2.2. MOFs In Situ Anchored on GDY

In situ growth is one of the most widely used strategies for preparing MOF nanocomposites, particularly MOF/graphene-based composites. The presence of various functional groups (such as carboxyl and hydroxyl groups) on the surface of modified graphene enables uniform in situ MOF growth, leading to improved adhesion between MOF and graphene substrate. This strategy is also applicable to MOF/GDY composites, where MOFs can nucleate and grow uniformly on GDY substrates.
Recently, a three-dimensional NiCo-MOF was grown and anchored at the edges of a two-dimensional GDY substrate via an in situ growth method (Figure 2a) [86]. In this approach, GDY was introduced during the synthesis of NiCo-MOF and applied as a growth substrate. Owing to the zeta potential of GDY (−15.65 mV), Ni2+ and Co2+ ions can adsorb onto its surface through electrostatic interactions. Following the addition of 1,3,5-trimesic acid, NiCo-MOF can gradually form on the GDY substrate surface and be anchored at the edges, establishing a strongly coupled electron transport interface with stronger interfacial bonding and enhanced structural stability. By adjusting the amount of GDY, composite materials with varying component ratios can be obtained, showing excellent controllability.
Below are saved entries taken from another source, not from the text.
/-- A slot or bank of a core that a block other than `blk` holds. -/
def State.slotTaken (s : State) (core blk n : Nat) : Bool := s.eng.slots.any fun x => x.num = n && x.blk ≠ blk && s.onCore x.blk core
def State.bankTaken (s : State) (core blk n : Nat) : Bool := s.eng.banks.any fun x => x.num = n && x.blk ≠ blk && s.onCore x.blk core
/-- Whether a claim can be granted: everything free, and no claim that stalled earlier names any of it (R304). -/
def State.grantable (s : State) (core blk path slots banks : Nat) : Bool :=
  let earlier := (s.eng.claims.filter fun c => c.core = core && s.paths.any fun p => p.id = c.path).takeWhile fun c => c.path ≠ path
  ((List.range 32).all fun n => !bit slots n || !s.slotTaken core blk n) &&
  ((List.range 4).all fun n => !bit banks n || !s.bankTaken core blk n) &&
  earlier.all fun c => c.slots &&& slots = 0 && c.banks &&& banks = 0
/-- Grants a claim (R304). -/
def State.grant (s : State) (blk slots banks : Nat) : State :=
  let keepS := s.eng.slots.map fun x => if x.blk = blk && bit slots x.num then { x with going := false } else x
  let keepB := s.eng.banks.map fun x => if x.blk = blk && bit banks x.num then { x with going := false } else x
  let newS := ((List.range 32).filter fun n => bit slots n && (s.slot? blk n).isNone).map fun n => ({ num := n, blk := blk } : Slot)
  let newB := ((List.range 4).filter fun n => bit banks n && (s.bank? blk n).isNone).map fun n =>
    ({ num := n, blk := blk, words := List.replicate 16384 0 } : Bank)
  { s with eng := { s.eng with slots := keepS ++ newS, banks := keepB ++ newB } }
/-- OCLAIM (R304, R324): the path stalls until the claim can be granted. -/
def execOclaim (f : FmtL) (s : State) : Out :=
  .next (match s.paths with
    | [] => s
    | p :: _ =>
      let each (s : State) : State := issueEach s rightsOwn f.guard fun p s t => .ok (s.pendL t { fmtLPend f p 1 with val := some [0] })
      if !rightsOwn.ok (authOf (s.asidOf p.fg)) then each s
      else
        match s.executing p f.guard with
        | [] => each s
        | t :: _ =>
          let core := s.coreOf p.fg
          let blk := s.blkId p.fg
          let slots := regL s t f.a.toNat 1
          let banks := regL s t f.b.toNat 1 % 16
          if s.grantable core blk p.id slots banks then
            each ({ s with eng := { s.eng with claims := s.eng.claims.filter fun c => c.path ≠ p.id } }.grant blk slots banks)
          else if s.eng.claims.any fun c => c.path = p.id then s
          else { s with eng := { s.eng with
            claims := s.eng.claims ++ [{ core := core, blk := blk, path := p.id, slots := slots, banks := banks }] } })
/-- OREL (R304, R324). -/
def execOrel (f : FmtA) (s : State) : Out :=
  .next (issueOnce s rightsOwn f.guard fun _ s act =>
    match act with
    | [] => .ok s
    | t :: _ =>
      let blk := s.blkId t.fg
      let slots := srcA s t f 6
      let banks := srcB s t f 6 % 16
      let markS (x : Slot) : Slot := if x.blk = blk && bit slots x.num then { x with going := true } else x
      let markB (x : Bank) : Bank := if x.blk = blk && bit banks x.num then { x with going := true } else x
      .ok ({ s with eng := { s.eng with slots := s.eng.slots.map markS, banks := s.eng.banks.map markB } }.releaseUnits))

/-- CLAIM_GRANT on core `ev.a`: the earliest stalled claim that can be granted is, and its path goes on (R304). -/
def execClaimGrant (s : State) : Out :=
  match s.eng.claims.find? fun c => c.core = s.ev.a && s.grantable c.core c.blk c.path c.slots c.banks with
  | none => .next s
  | some c =>
    match s.paths.find? fun p => p.id = c.path with
    | none => .next { s with eng := { s.eng with claims := s.eng.claims.filter fun x => x.path ≠ c.path } }
    | some p =>
      match clauseInstr p.words p.idx with
      | some (.oclaim f, _) => execOclaim f { s with paths := p :: s.paths.filter fun q => q.id ≠ p.id }
      | _ => .next s

/-! ### Forming commands (R307, R308, R312, R325) -/

/-- The tag that the work accepted before now will leave in a slot (R325). -/
def State.tagToBe (s : State) (asid blk n : Nat) : Option (Nat × Nat × Nat × Nat × Nat) :=
  let js := s.eng.jobs.filterMap fun j =>
    match j.kind with
    | .cpt 0 h r0 c0 i2 i3 c => if j.blk = blk && c % 32 = n && j.state ≠ .counted then some (j.id, h, r0, c0, i2, i3) else none
    | _ => none
  match js.foldl (fun (m : Option (Nat × Nat × Nat × Nat × Nat × Nat)) x =>
      match m with | some y => if y.1 < x.1 then some x else some y | none => some x) none with
  | some (_, h, r0, c0, i2, i3) => let o := s.originOf asid h r0 c0; some (h, o.1, o.2, i2, i3)
  | none => (s.slot? blk n).map fun x => (x.handle, x.row0, x.col0, x.i2, x.i3)
/-- e of the record that a slot will hold; 1 where there is none. -/
def State.eToBe (s : State) (asid blk n : Nat) : Nat :=
  ((s.tagToBe asid blk n).bind fun x => (s.sealedRec asid x.1).map fun r => (TRec.of r.bytes).e).getD 1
2.3. GDY In Situ Grown on MOFs

In addition to the in situ growth of the MOF organic precursor on pre-synthesized GDY, the precursor of GDY or derivatives can also be grown in situ on the MOF surface to construct the composite material. In 2024, Zahir Abbas et al. [87] reported a crumpled, fibrous hydrogen-substituted GDY (HsGDY) in situ wrapped on the surface of Ni-MOFs (Figure 2b). During synthesis, Ni-MOF was introduced into the reaction mixture along with 1,3,5-triethynylbenzene as the reaction precursor, forming a MOF@HsGDY composite material after the Glaser coupling reaction at a relatively low temperature. In particular, the nanofibrous HsGDY was successfully constructed around the Ni-MOF, which was thoroughly characterized using spectroscopic and microscopic techniques. This novel configuration established an efficient charge transfer interface between the two materials along with enhanced electrical conductivity, thereby improving the electrons/ions accessibility to active sites. Similarly, using this in situ growth strategy, a thin layer of HsGDY was conformally seamlessly coated on the surface of NiBDC, resulting in a tandem catalyst named Ni-MOFs@HsGDY@Cu (Figure 2c) [88]. In this composite, GDY derivative ultrathin HsGDY could serve as a bridge with improved electron/ion conductivity, which connected the coordinated unsaturated Ni2+ with Cu single atoms/clusters on the surface of the Ni-MOFs. The uniform preparation strategy can greatly improve the mechanical properties of the material, which is also a factor that must be considered for practical applications.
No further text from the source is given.